ARLINGTON, Va., Nov. 20 (UPI) -- Earlier this month U.S. Defense Secretary Robert M. Gates spent a week in East Asia, which has emerged as one of the most vibrant centers of economic growth in the world.
Pentagon policymakers tend to use the word "transformation" too loosely, but the Western Pacific is a place where transformation is a very real thing. Over the last 50 years China, Japan and South Korea have all ascended to the status of world-class economies, and as they did their societies witnessed profound change. Not surprisingly, U.S. policymakers are devoting more of their time to developments in East Asia.
One recurrent theme in the public remarks of Gates as he traveled around the region is that local nations, especially Japan, should use their growing wealth to play a more active role in promoting global security.

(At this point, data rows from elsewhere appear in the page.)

-- ==== Sys2Proof/Syntax.lean ====
section
/-! DEFINITION. The instructions: one constructor per row of spec/opcode_table.json, in the table's order. The first
seven are the command bytes an engine receives under ATN (00_scope.md R2 i); the last eight are the operations the
block's interfaces accept (R2 ii, 30_encoding.md R69). -/

namespace Sys2Proof

inductive Instr where
  /-- UNLISTEN, the byte 0x3F (42_commands.md R134). -/
  | unlisten
  /-- UNTALK, the byte 0x5F (R135). -/
  | untalk
  /-- LISTEN u (R132); the addressed unit is five bits. -/
  | listen (u : BitVec 5)
  /-- TALK u (R133). -/
  | talk (u : BitVec 5)
  /-- REOPEN c (R139). -/
  | reopenChannel (c : Channel)
  /-- CLOSE c (R138). -/
  | closeChannel (c : Channel)
  /-- OPEN c (R137). -/
  | openChannel (c : Channel)
  /-- RESET (70_reset_and_hazards.md R220). -/
  | reset
  /-- ATTACH(p, u) (40_bus_ops.md R80). -/
  | attach (p : Nat) (u : UnitNumber)
  /-- DETACH(p) (R81). -/
  | detach (p : Nat)
  /-- MERGED() (R82). -/
  | merged
  /-- RECOMPUTE() (R83). -/
  | recompute
  /-- PIN_WRITE(p, L, lv) (R85). -/
  | pinWrite (p : Nat) (l : Line) (lv : Level)
  /-- PIN_READ(p) (R86). -/
  | pinRead (p : Nat)
  /-- TICK(E, elapsed) (41_mode_dispatcher.md R100); `e` is the engine's index. -/
  | tick (e : Nat) (elapsed : Nat)
deriving DecidableEq, Repr, Inhabited

/-- Whether an instruction is one of the seven command bytes (it is an operation otherwise). -/
def Instr.isCommand : Instr → Bool
  | .unlisten | .untalk | .listen _ | .talk _ | .reopenChannel _ | .closeChannel _ | .openChannel _ => true
  | .reset | .attach _ _ | .detach _ | .merged | .recompute | .pinWrite _ _ _ | .pinRead _ | .tick _ _ => false

end Sys2Proof
end

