-- ==== Sys2Proof/Laws/Operands.lean ====
section
/-! SUPPORT. What the operand forms give: lines of a Signal Set, bits of a byte, levels and operand bytes read back. -/

namespace Sys2Proof

@[simp] theorem Level.ofBit_eq_rel (b : Bool) : Level.ofBit b = .rel ↔ b = true := by cases b <;> decide

@[simp] theorem Level.ofBit_eq_act (b : Bool) : Level.ofBit b = .act ↔ b = false := by cases b <;> decide

@[simp] theorem Level.toBit_ofBit (b : Bool) : (Level.ofBit b).toBit = b := by cases b <;> rfl

@[simp] theorem decodeLine_encodeLine (l : Line) : decodeLine (encodeLine l) = some l := by cases l <;> rfl

@[simp] theorem decodeLevel_encodeLevel (lv : Level) : decodeLevel (encodeLevel lv) = some lv := by cases lv <;> rfl

theorem decodeNat_encodeNatWithin (f n : Nat) (h : n < 128 * 128 ^ f) (rest : List Byte) :
    decodeNat (encodeNatWithin f n ++ rest) = some (n, rest) := by
  induction f generalizing n with
  | zero =>
    simp at h
    simp [encodeNatWithin, decodeNat, Nat.mod_eq_of_lt (show n < 256 by omega), h]
  | succ f ih =>
    unfold encodeNatWithin
    split
    · rename_i h2
      simp [decodeNat, Nat.mod_eq_of_lt (show n < 256 by omega), h2]
    · have h3 : n / 128 < 128 * 128 ^ f := by
        rw [Nat.div_lt_iff_lt_mul (by omega)]
        rw [Nat.pow_succ] at h
        omega
      have h4 : (BitVec.ofNat 8 (n % 128 + 128)).toNat = n % 128 + 128 := by
        simp
        omega
      simp only [List.cons_append, decodeNat, ih _ h3, h4]
      simp
      omega

/-- A number's bytes read back as the number, whatever follows them. -/
theorem decodeNat_encodeNat (n : Nat) (rest : List Byte) : decodeNat (encodeNat n ++ rest) = some (n, rest) :=
  decodeNat_encodeNatWithin n n (by have := Nat.lt_pow_self (a := 128) (n := n) (by omega); omega) rest

namespace Machine

theorem bitAt_eq (value : Byte) (cursor : Nat) : bitAt value cursor = value.getLsbD cursor := rfl

/-- Sampling sets the bit at the cursor when the level is `rel`, and no other bit ever (43_byte_rx.md R154). -/
theorem sampleBit_getLsbD (v : Byte) (k j : Nat) (d : Level) (hj : j < 8) :
    (sampleBit v k d).getLsbD j = if j = k then (v.getLsbD j || d = .rel) else v.getLsbD j := by
  unfold sampleBit
  cases d <;> simp [hj]
  by_cases h : j = k
  · subst h
    simp
  · simp [h]
    intro h2 h3
    omega

end Machine
end Sys2Proof
end

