theorem advance_progress {c c' : Ctx} (h : advance c = (c', true)) : Progresses c c' := by
  have no : ∀ {x : Ctx}, (x, false) ≠ (c', true) := by simp
  have rel : ∀ {l : Line}, lineLevel l c ≠ .act → lineLevel l c = .rel := fun h1 =>
    (Level.act_or_rel _).resolve_left h1
  unfold advance advanceWith at h
  split at h
  · unfold modeIdle at h
    split at h
    · rename_i hm hg
      cases h
      exact .enterCommand hm hg.1 hg.2
    · exact absurd h no
  · unfold modeCommand at h
    rename_i hm
    split at h
    · rename_i hg
      cases h
      exact .leaveCommand hm hg.1 hg.2
    · rename_i hg
      rcases receiveCommand_cases h with ⟨h1, -⟩ | ⟨-, h1⟩ | ⟨-, c1, b, h1, rfl⟩
      · cases h1
      · exact .receive (.inl hm) (by simp [hm]) (fun _ => hg) h1
      · exact .dispatch (.inl hm) h1
  · unfold modeSecondary at h
    rename_i hm
    split at h
    · rename_i hg
      cases h
      exact .leaveSecondary hm hg.1 hg.2
    · rename_i hg
      rcases receiveCommand_cases h with ⟨h1, -⟩ | ⟨-, h1⟩ | ⟨-, c1, b, h1, rfl⟩
      · cases h1
      · exact .receive (.inr (.inl hm)) (by simp [hm]) (fun _ => hg) h1
      · exact .dispatch (.inr hm) h1
  · unfold modeData at h
    rename_i hm
    split at h
    · rename_i hg
      cases h
      exact .dataToCommand hm hg.1 hg.2
    · rename_i hg
      split at h
      · exact absurd h no
      · rename_i c1 h1
        cases h
        exact .receive (.inr (.inr hm)) (fun _ => hg) (fun h2 => absurd hm h2) h1
      · rename_i c1 b h1
        cases h
        exact .collect hm hg h1
  · unfold modeTurnaround at h
    rename_i hm
    split at h
    · rename_i hg
      cases h
      exact .abandonTurn (.inl hm) hg
    · rename_i hg
      split at h
      · rename_i hc
        cases h
        exact .takeClock hm (rel hg) hc
      · exact absurd h no
  · unfold modeTurnHold at h
    rename_i hm
    split at h
    · rename_i hg
      cases h
      exact .abandonTurn (.inr hm) hg
    · rename_i hg
      split at h
      · rename_i ht
        cases h
        exact .startTalking hm (rel hg) ((timeReached_iff _ _).1 ht)
      · exact absurd h no
  · unfold modeTalker at h
    rename_i hm
    split at h
    · rename_i hg
      cases h
      exact .abort hm hg
    · rename_i hg
      exact .send hm (rel hg) h
  · unfold modeWait at h
    rename_i hm
    split at h
    · rename_i hg
      cases h
      exact .leaveWait hm hg
    · exact absurd h no

/-! ## The loop of passes -/

theorem runPasses_stop {n : Nat} {c c' : Ctx} (h : advance c = (c', false)) : runPasses (n + 1) c = some c' := by
  simp [runPasses, h]

theorem runPasses_pass {n : Nat} {c c' : Ctx} (h : advance c = (c', true)) :
    runPasses (n + 1) c = runPasses n c' := by
  simp [runPasses, h]

/-- More passes allowed change nothing once the loop has ended. -/
theorem runPasses_mono {n m : Nat} {c c' : Ctx} (h : runPasses n c = some c') (hm : n ≤ m) :
    runPasses m c = some c' := by
  induction n generalizing c m with
  | zero => cases h
  | succ n ih =>
    obtain ⟨m, rfl⟩ : ∃ k, m = k + 1 := ⟨m - 1, by omega⟩
    cases ha : advance c with
    | mk c1 p =>
      cases p with
      | false =>
        rw [runPasses_stop ha] at h ⊢
        exact h
      | true =>
        rw [runPasses_pass ha] at h ⊢
        exact ih h (by omega)

/-- A loop that ends within the limit has made passes until one reported no progress. -/
theorem settles_of_runPasses {n : Nat} {c c' : Ctx} (h : runPasses n c = some c') : Settles c c' := by
  induction n generalizing c with
  | zero => cases h
  | succ n ih =>
    cases ha : advance c with
    | mk c1 p =>
      cases p with
      | false =>
        rw [runPasses_stop ha] at h
        cases h
        exact .rest ha
      | true =>
        rw [runPasses_pass ha] at h
        exact .pass ha (ih h)

/-- A property that every pass keeps is kept by the loop. -/
theorem runPasses_keeps {P : Ctx → Prop} (hP : ∀ c c' p, P c → advance c = (c', p) → P c') {n : Nat} {c c' : Ctx}
    (hc : P c) (h : runPasses n c = some c') : P c' := by
  induction n generalizing c with
  | zero => cases h
  | succ n ih =>
    cases ha : advance c with
    | mk c1 p =>
      have h1 := hP c c1 p hc ha
      cases p with
      | false =>
        rw [runPasses_stop ha] at h
        cases h
        exact h1
      | true =>
        rw [runPasses_pass ha] at h
        exact ih h1 h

The biggest Asian powers all tend to be somewhat insular by comparison with their European counterparts, even though they are at least as dependent on access to overseas resources and a smoothly functioning trade system. The U.S. Air Force and Navy have increased the tempo of cooperative activities with militaries in the region, but getting local forces to do anything big outside the region is not easy.
Perhaps that is just as well, given China's ambivalence about democracy, South Korea's need to cope with an aberrant cousin to the north, and domestic resistance in Japan to any hint of militarism. But there is still a great deal that the countries Can Do to foster stability near home, such as restraining North Korea's aggressive impulses and policing sea lanes.